Undresser.AI Undress
AI-powered app for creating realistic nude photos

AI Clothes Remover
Online AI tool for removing clothes from photos.

Undress AI Tool
Undress images for free

Clothoff.io
AI clothes remover

AI Hentai Generator
Generate AI Hentai for free.

Hot Article

Hot Tools

Notepad++7.3.1
Easy-to-use and free code editor

SublimeText3 Chinese version
Chinese version, very easy to use

Zend Studio 13.0.1
Powerful PHP integrated development environment

Dreamweaver CS6
Visual web development tools

SublimeText3 Mac version
God-level code editing software (SublimeText3)

Hot Topics

Static binding (static::) implements late static binding (LSB) in PHP, allowing calling classes to be referenced in static contexts rather than defining classes. 1) The parsing process is performed at runtime, 2) Look up the call class in the inheritance relationship, 3) It may bring performance overhead.

The speed of mobile XML to PDF depends on the following factors: the complexity of XML structure. Mobile hardware configuration conversion method (library, algorithm) code quality optimization methods (select efficient libraries, optimize algorithms, cache data, and utilize multi-threading). Overall, there is no absolute answer and it needs to be optimized according to the specific situation.

It is impossible to complete XML to PDF conversion directly on your phone with a single application. It is necessary to use cloud services, which can be achieved through two steps: 1. Convert XML to PDF in the cloud, 2. Access or download the converted PDF file on the mobile phone.

JWT is an open standard based on JSON, used to securely transmit information between parties, mainly for identity authentication and information exchange. 1. JWT consists of three parts: Header, Payload and Signature. 2. The working principle of JWT includes three steps: generating JWT, verifying JWT and parsing Payload. 3. When using JWT for authentication in PHP, JWT can be generated and verified, and user role and permission information can be included in advanced usage. 4. Common errors include signature verification failure, token expiration, and payload oversized. Debugging skills include using debugging tools and logging. 5. Performance optimization and best practices include using appropriate signature algorithms, setting validity periods reasonably,

What are the magic methods of PHP? PHP's magic methods include: 1.\_\_construct, used to initialize objects; 2.\_\_destruct, used to clean up resources; 3.\_\_call, handle non-existent method calls; 4.\_\_get, implement dynamic attribute access; 5.\_\_set, implement dynamic attribute settings. These methods are automatically called in certain situations, improving code flexibility and efficiency.

There is no built-in sum function in C language, so it needs to be written by yourself. Sum can be achieved by traversing the array and accumulating elements: Loop version: Sum is calculated using for loop and array length. Pointer version: Use pointers to point to array elements, and efficient summing is achieved through self-increment pointers. Dynamically allocate array version: Dynamically allocate arrays and manage memory yourself, ensuring that allocated memory is freed to prevent memory leaks.
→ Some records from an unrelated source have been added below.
-- ==== Sys2Proof/Machine/Flags.lean ====
section
/-! DEFINITION. The block has no flag register (`10_state.md` R26). What stands in its place: the outcome a decode step
returns, with its code (`60_exceptions.md` R271), and the increment of a counter (`10_state.md` R23, R24). -/

namespace Sys2Proof.Machine

/-- The outcome's code on the 4-bit port (`60_exceptions.md` R271). -/
def DecodeOutcome.code : DecodeOutcome → BitVec 4
  | .waitShort => 0#4
  | .waitIncomplete => 1#4
  | .discardAddr => 2#4
  | .discardLenOver => 3#4
  | .discardLenUnder => 4#4
  | .crcError => 5#4
  | .frameChannels => 6#4
  | .frameLinkStats => 7#4
  | .frameSkipped _ => 8#4
  | .frameOther _ => 9#4

/-- The type byte the outcome records, where it records one (`60_exceptions.md` R271, "info"). -/
def DecodeOutcome.typeByte : DecodeOutcome → Option Byte
  | .frameSkipped t => some t
  | .frameOther t => some t
  | .waitShort => none
  | .waitIncomplete => none
  | .discardAddr => none
  | .discardLenOver => none
  | .discardLenUnder => none
  | .crcError => none
  | .frameChannels => none
  | .frameLinkStats => none

/-- A `WAIT_` outcome. -/
def DecodeOutcome.isWait : DecodeOutcome → Bool
  | .waitShort => true
  | .waitIncomplete => true
  | .discardAddr => false
  | .discardLenOver => false
  | .discardLenUnder => false
  | .crcError => false
  | .frameChannels => false
  | .frameLinkStats => false
  | .frameSkipped _ => false
  | .frameOther _ => false

/-- A `DISCARD_` outcome. -/
def DecodeOutcome.isDiscard : DecodeOutcome → Bool
  | .waitShort => false
  | .waitIncomplete => false
  | .discardAddr => true
  | .discardLenOver => true
  | .discardLenUnder => true
  | .crcError => false
  | .frameChannels => false
  | .frameLinkStats => false
  | .frameSkipped _ => false
  | .frameOther _ => false

/-- A decoded event (`45_host_interface.md` R246): `FRAME_CHANNELS`, `FRAME_LINK_STATS`, `FRAME_OTHER`. -/
def DecodeOutcome.isEvent : DecodeOutcome → Bool
  | .waitShort => false
  | .waitIncomplete => false
  | .discardAddr => false
  | .discardLenOver => false
  | .discardLenUnder => false
  | .crcError => false
  | .frameChannels => true
  | .frameLinkStats => true
  | .frameSkipped _ => false
  | .frameOther _ => true

/-- One more on a counter: exactly 1 where the counter is unbounded (`10_state.md` R23, R24); with `CNT_W` bits it saturates
at `2^CNT_W - 1` and never decreases (`70_reset_and_hazards.md` R319). -/
def counterSucc (cntW : Option Nat) (n : Nat) : Nat :=
  match cntW with
  | none => n + 1
  | some w => if n < 2 ^ w - 1 then n + 1 else n

/-- The last decode step waits. -/
def State.waiting (s : State) : Bool := s.outcome.any DecodeOutcome.isWait

/-- The last decode step discarded a byte. -/
def State.discarded (s : State) : Bool := s.outcome.any DecodeOutcome.isDiscard

end Sys2Proof.Machine
end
An application that converts XML directly to PDF cannot be found because they are two fundamentally different formats. XML is used to store data, while PDF is used to display documents. To complete the transformation, you can use programming languages and libraries such as Python and ReportLab to parse XML data and generate PDF documents.

XML can be converted to images by using an XSLT converter or image library. XSLT Converter: Use an XSLT processor and stylesheet to convert XML to images. Image Library: Use libraries such as PIL or ImageMagick to create images from XML data, such as drawing shapes and text.